LORD SPEAKER UNVEILS RAILWAY PLAQUE IN FIELDEN HOUSE

Visitors to Fielden House can now read about how this House of Lords building in Little College Street played a crucial part in the history of Britain’s railways in the run- up to World War Two.

Sited on the wall in the entrance hall is a plaque which was unveiled by the Lord Speaker, The Rt Hon the Lord Fowler, on 11 October 2016.

The plaque states that Fielden House was built in 1936-37 as the new headquarters for the London Midland and Scottish Railway property division and for the Railway Companies’ Association. It became the HQ of the Railway Executive Committee in the build up to the Second World War. The REC was responsible for coordinating Britain's private railway companies in time of war and were essential to the logistics of the war effort. The REC relocated to emergency bomb proof headquarters at Down Street Underground station on 3 September 1939.
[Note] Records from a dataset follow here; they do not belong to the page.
/-- What leaves the package to the masthead kernel, the host, the management port and other devices; `sent` has the device, the kind (0
bytes, 2 an add of one, 3 a partial ring segment), the address or number there, and the bytes; `inputEdges` the edges of PPS in (0) and
FSYNC in (1) with their times, and `syncs` the sync exchanges on stay links by port with the device time that they carry. -/
structure Reports where
  service : List (List Byte)
  host : List (List Byte)
  debug : List (Nat × Nat × Nat)
  residency : List (Nat × Nat)
  ppsEdges : List Nat
  fsyncEdges : List Nat
  attestations : List Attestation
  preemptRefused : Nat
  weightRefused : Nat
  flits : List (Nat × List Byte)
  sent : List (Nat × Nat × Nat × List Byte)
  inputEdges : List (Nat × Nat)
  syncs : List (Nat × Nat)
  deriving DecidableEq, Repr

/-- The device of the package besides its cores: presence, boot status, clocks, links, power and reports (25, 27); `booted` is the step of
the package reset, and `lastCtx` has the context that each core's launches served last (R306). -/
structure Device where
  devid : BitVec 22
  clock : Nat
  dtime : Nat
  stage : Nat
  code : Nat
  booted : Nat
  coresPresent : List Nat
  channels : List Nat
  linksPresent : List Nat
  bankUnits : List Nat
  routes : List (Nat × Nat × Bool)
  retrains : List Nat
  replays : List Nat
  injections : List Nat
  cap : Nat
  withheld : Bool
  lastTrim : Nat
  lastReef : Nat
  lastPower : Nat
  lastCtx : List (Nat × Nat)
  time : TimeState
  reports : Reports
  deriving DecidableEq, Repr

/-- The whole package.  `mem` is the device memory by physical address; `bankOld` lists the bytes that a bank command wrote and that a
slice may still return with their old value (R293); `scStores` lists the .sc stores that are not performed, in ticket order (R263),
`staging` the partial segments that wait in the grommet engines' staging by operation, chunk and segment (R374), and `atomics` the lanes
of ATOMs that have not executed (R270); `dieTlbs` has the TLB of each die and `shoots` the contexts whose shoot-down is not complete
(R251); `wrote` lists the 128-byte lines that the present step has written at their home slices (R255); `past` the values that bytes have
had and that a load of some team may still read, and `slotsBusy` the issue slots that have served in the present clock, by core and slot
(R49); keys of `weights` are `die * 2 ^ 29 + offset`, of `semaphores` `die * 4096 + index`, of `bankErr` `16 * unit + bank`. -/
structure State where
  team : Team
  crew : Crew
  ctx : Context
  teams : List Team
  crews : List Crew
  ctxs : List Context
  cores : List (Nat × CoreState)
  dev : Device
  mem : FMap 8
  openMem : List OpenRange
  bankOld : List (Nat × BankOld)
  weights : FMap 8
  semaphores : FMap 32
  bankErr : FMap 64
  rounds : List BankRound
  bankCmds : List BankCmd
  ops : List AsyncOp
  scStores : List StoreByte
  atomics : List AtomLane
  dieTlbs : List (Nat × List TlbEntry)
  shoots : List Nat
  staging : List (Nat × Nat × Nat × List Byte)
  wrote : List Nat
  past : List PastByte
  slotsBusy : List (Nat × Nat)
  inbox : List Instr
  nextKey : Nat
  tick : Nat
  deriving DecidableEq, Repr

/-! ## How a step can stop -/

/-- The machine stops with a fault. -/
inductive Fault where
  /-- The host writes to an address that the context's page tables do not map to device memory, for which the spec gives no
  location (R245, R249, R308): raised by the event HOST_MEMORY_WRITE alone.  Safe: the run ends where the spec gives no effect
  (log entry 53). -/
  | noMemory (addr : Nat)
  deriving DecidableEq, Repr

/-- No meaning. -/
inductive Refusal where
  /-- The instruction's meaning is not written yet: raised by an arm of `exec`.  Safe: nothing is said of it. -/
  | notModelled (mnemonic : String)
  deriving DecidableEq, Repr

/-! ## Reset -/

/-- Flags all clear. -/
def Flags.clear : Flags := { z := false, n := false, c := false, v := false }

/-- The trap state before a team's first trap (R59, R62, R327). -/
def TrapState.initial : TrapState :=
  { mode := false, cause := 0, pc := 0, info := 0, savedMask := 0, savedMDepth := 0, savedCDepth := 0,
    savedReplay := none, savedClosing := false, pcWritten := false, brk := false }

/-- No team. -/
def Team.vacant : Team :=
  { key := 0, state := .free, halted := false, held := false, park := .awake, ctx := 0, crew := 0, index := 0, slot := 0, part := 0,
    strands := 0, alloc := 0, pc := 0, mask := 0, launchMask := 0, mstack := [], cstack := [], winBase := 0, tpri := 0,
    lanes := [], scalars := [], preds := [], flags := Flags.clear, netstat := [], trap := TrapState.initial,
    replay := none, closing := false, wdog := 0, wdogDue := none, unchecked := [], nest := 0, qgen := 0, qpend := [],
    openBatch := 0, closedAny := false, committed := [], landQuota := 0, slotWait := [], aged := [],
    issued := [], issuedNow := false, floor := 0, seen := [], acqBatches := [],
    skipBreak := false, declined := none, dropping := none, gathered := [] }

/-- The canvas that a crew finds when it attaches one (R123). -/
def Canvas.fresh : Canvas :=
  { regs := List.replicate 16 [], en := BitVec.allOnes 4096, stack := [], flags := List.replicate 5 0, x0 := 0, y0 := 0,
    pend := none, counted := 0, queue := [] }

/-- No crew. -/
def Crew.vacant : Crew :=
  { key := 0, live := false, crewid := 0, ctx := 0, node := 0, job := 0, core := 0, pair := false, nteams := 0,
    strands := 0, spadSize := 0, spad := [], hidden := [], tiles := [], accSlots := 0, acc := [], hasCanvas := false,
    canvas := Canvas.fresh, convs := [], rounds := [], wdPeriod := 16777216, wdCount := 0 }

/-- No context. -/
def Context.vacant : Context :=
  { key := 0, state := .none, privileged := false, ownsFsync := false, root := 0, saveArea := 0, spill := 0, qbase := 0,
    reefFloor := 0, reefCap := 3, regs := [], oldRegs := [], cores := [], loaded := false, nodes := [],
    rig := [], deadNode := 65535, deadBase := 0, deadCap := 0, dead := [], quietNode := 65535, grants := [(0, 0), (0, 0)], bins := [], served := [], coreSets := [], drained := [], fired := [], timers := [],
    lastServed := [], waiting := [], jobs := [], deadUsed := 0, genClosed := 0, genDone := 0, castOffs := [], reef := 0,
    reefBelow := 0, frameno := 0, releases := [], refused := 0, dropped := 0, windows := [], breaks := [],
    termCause := 0, termRecord := none, termJobs := [], preemptAsked := false, haltClock := 0, request := none, devFaults := [], refusedVas := [], rigTodo := none,
    csets := 0 }

/-- A core whose stores are empty; nothing works on it, and its clock is gated (R257, R394). -/
def CoreState.empty : CoreState := { l1 := [], wcb := [], samp := [], miss := [], tlb := [], gated := true, served := [], arrayServed := 0 }

/-- Device time at package reset: free, with the pins low (R376, R378). -/
def TimeState.initial : TimeState :=
  { domain := 0, boundary := false, phasePps := false, port := 24, seconds := 0, disc := .free, offsets := [], stepped := false, slew := 0, lastSync := 0, heldSince := 0, lastSlew := 0, ppsOut := false, ppsRose := 0,
    fsyncOut := false, fsyncRose := none, ppsInAt := none, fsyncInAt := none }

/-- Nothing has been reported. -/
def Reports.empty : Reports :=
  { service := [], host := [], debug := [], residency := [], ppsEdges := [], fsyncEdges := [], attestations := [],
    preemptRefused := 0, weightRefused := 0, flits := [], sent := [], inputEdges := [], syncs := [] }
The building was named in honour of Edward Brocklehurst Fielden (1857-1942) who lived at 19, Great College Street from 1918 until his death. Fielden served as chairman of the board of directors of the Lancashire and Yorkshire Railway from 1919 to 1923 when it was absorbed into the LMS of which he became subsequently deputy-chairman. Fielden sat as MP for Middleton (1900–06), and later Manchester Exchange (1924–35).

The initiative for erecting the plaque was taken by Lord Faulkner of Worcester, Chairman of the Railway Heritage Designation Advisory Board and Deputy Chairman of the Science Museum Group.

Lord Faulkner comments: “It was originally intended that the entire wartime administration of the railways would be conducted from Fielden House, with the crucial telephone exchange in the basement. However it was decided that the building would be vulnerable to bombing, so the Railway Executive Committee moved out to the disused Down Street underground station, which it shared with Churchill’s wartime offices.

“ In the event Fielden House escaped unscathed and the Scottish Office moved there about 1941 to 1955 after they were bombed out of Whitehall. The Church Commissioners leased it from 1955 to 2001. Parliament purchased it on a very long lease in January 2002 and occupied it in 2005.

“The House of Lords continues to commemorate the part Fielden House played in the story of Britain’s railways by housing its remarkable – and valuable – collection of railway posters throughout the building.”

Funding for the plaque’s production was provided entirely by Transport for London, whose generosity was acknowledged by the Lord Speaker at the unveiling ceremony.